A Nursery Area Means More Potential Plant 

Yes, a greenhouse is the perfect place to grow food but a small nursery (either within the greenhouse or under grow lights in your home) will let you raise plants with good roots while allowing fall harvested greenhouse crops like tomatoes to stay in the ground as long as possible before pulling them in the fall. Space Spinach started in a nursery 28 days before greenhouse planting is more uniform and higher yielding according to Fortier and Sylvestre. Starting other crops like kale in a nursery and planting them later in fall or early February also means a quicker winter harvest. 


Getting Started in a Winter Greenhouse

It is almost the new year and gardeners with a new greenhouse are probably visualizing all the great food they will be growing in the next few weeks. Hold your horses. Winter growing is a carefully orchestrated program.

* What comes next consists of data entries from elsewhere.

/-- The banks of a core that no workgroup uses, and how many of them no workgroup has reserved. -/
def freeBanks (s : State) (core : Nat) : List Nat :=
  let used := (wgsOnCore s core).flatMap (·.2.used)
  (List.range 64).filter fun b => !used.contains b
def unreservedBanks (s : State) (core : Nat) : Nat :=
  (freeBanks s core).length - (wgsOnCore s core).foldl (fun n e => n + e.2.resv) 0

/-- The requests of a core that wait, issued before one: workgroup of each. -/
def earlierRequests (s : State) (core order : Nat) : List (Option Nat) :=
  (s.trains.filter fun e => e.2.core = core && (match e.2.block with | some (.aalloc _ o _) => o < order | _ => false)).map (·.2.wg)

/-- Whether there are banks for a request of a workgroup: its own reservation, and the banks that none has reserved (R131, R136). -/
def banksMeet (s : State) (w need : Nat) : Bool :=
  (wg? s w).any fun g => need ≤ g.resv + unreservedBanks s g.core

/-- Whether a blocked request of a core is served: none that was issued before it waits, and there are banks for it (R136). -/
def banksFree (s : State) (w need order : Nat) : Bool :=
  (wg? s w).any fun g => (earlierRequests s g.core order).isEmpty && banksMeet s w need

/-- The bank number that stands for bank `j` of the request of a blocked `aalloc`, named by its queue entry (R132, R136). -/
def pendingBank (entry j : Nat) : Nat := 64 + 128 * entry + j
/-- Whether a bank number stands for a bank still to be obtained. -/
def isPending (b : Nat) : Bool := b ≥ 64
def pendingOf (entry b : Nat) : Bool := isPending b && (b - 64) / 128 = entry

/-- A blocked `aalloc` gives up its request: its entry leaves the queue and its names are unbound again. -/
def withdrawAlloc (s : State) (k : Nat) : State :=
  match train? s k with
  | some { block := some (.aalloc _ id _), wg := some w, .. } =>
    modWg s w fun g => { g with mq := g.mq.filter (·.id ≠ id), accs := g.accs.filter fun a => !pendingOf id a.2.bank }
  | _ => s

/-- Block a train at its chain's head (R54). -/
def blockAt (s : State) (k : Nat) (head : Dword) (b : Block) : State :=
  modTrain (touchStall s k) k fun tr => { rewindTo tr head with block := some b }

/-- The chain after a terminal instruction at `pc` that no chain stands before (R51). -/
def terminalChain (pc : Dword) : Chain := { started := true, terminal := true, len := 1, head := pc }

/-- Advance the selected threads past an instruction of `len` bytes (R252). -/
def advance (tr : Train) (len : Nat) : Train := { tr with pc := tr.pc + BitVec.ofNat 64 len }

/-- Broadcast a uniform result to every latch position (R49). -/
def broadcast (w : Word) : Tab Word := tids.foldl (fun m t => Tab.write 0 m t w) []

/-- Every outstanding load, and every result that a home owes, grows one instruction older (R186, R352). -/
def ageLoads (tr : Train) : Train :=
  { tr with loads := tr.loads.map fun l => { l with age := l.age + 1 }, homes := tr.homes.map fun h => { h with age := h.age + 1 } }

/-- Write the 64-bit uniform result of an instruction that names `s` registers. -/
def writeUniform (tr : Train) (x : Args) (val : Dword) : Train :=
  match x.d with
  | .s n => if x.nwb then tr else wrS tr n.toNat val
  | _ => tr

/-- The fields of an instruction that completes a wait. -/
def waitArgs : Instr → Option Args
  | .fwait x | .lwait x | .jwait x | .lclose x | .svc x | .jarr x | .tdone x | .ctxs x
  | .tlbiPage x | .tlbiAsid x | .tlbiPart x => some x
  | _ => none

/-- A waiting train's instruction completes with this value: D, latches and PC (R265, R293, R318, R345, R348, R384). -/
def finishWait (s : State) (k : Nat) (val : Dword) : State :=
  match train? s k with
  | none => s
  | some tr =>
    match tr.atWait.bind waitArgs with
    | none => s
    | some x =>
      let hasD := match x.d with | .s _ => true | _ => x.nwb
      let s := unblock s k
      modTrain s k fun tr =>
        { advance (pushLatch (writeUniform (ageLoads tr) x val) (if hasD then broadcast (lowWord val) else [])) x.len with
          chain := terminalChain tr.pc }

/-! ## Waits that a handler interrupted (R54, R379) -/

/-- Whether a wait is taken up again where it stood: its instruction has begun what it cannot begin again. -/
def keepsPlace : Block → Bool
  | .svcReply _ | .lclose _ _ | .remote _ | .ctxs _ _ => true
  | _ => false

/-- What a train that leaves for its handler takes up again: such a wait, or the replies of an access to another module that it was in the
middle of. A dispatch that read a predicate there begins anew. -/
def asideOf (tr : Train) : Option Aside :=
  let a : Aside := { pc := tr.pc, block := tr.block, wait := tr.atWait, replies := tr.replies, access := tr.access }
  match tr.block with
  | none => if tr.replies.isEmpty || tr.held.isSome then none else some a
  | some b => if keepsPlace b && tr.held.isNone then some a else none

def setAside (tr : Train) : Train := { tr with asides := (asideOf tr).toList ++ tr.asides }

/-- Whether an interrupted wait is for the reply to a request. -/
def asideAwaits (id : Nat) (a : Aside) : Bool := match a.block with | some (.remote ids) => ids.contains id | _ => false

It is not as easy as buying young seedlings in January and plunging them into frosty soils without a plan in place.


Winter growing involves knowing what crops are cold hardy (over thirty crops including spinach and kale according to Fortier and Sylvestre.) Winter growing also involves knowing how to use your winter greenhouse to maximum effect (ie don’t grow summer, heat loving crops, like cucumbers in Winter unless you want to spend a fortune on heat and light.) 


And finally, winter greenhouse growing involves visualizing the length of time it will take to grow a winter crop compared to the same crop growing in a summer garden. Staggering or staging crops both in your “nursery” and in your greenhouse, will maximize production in any season, but especially in the winter.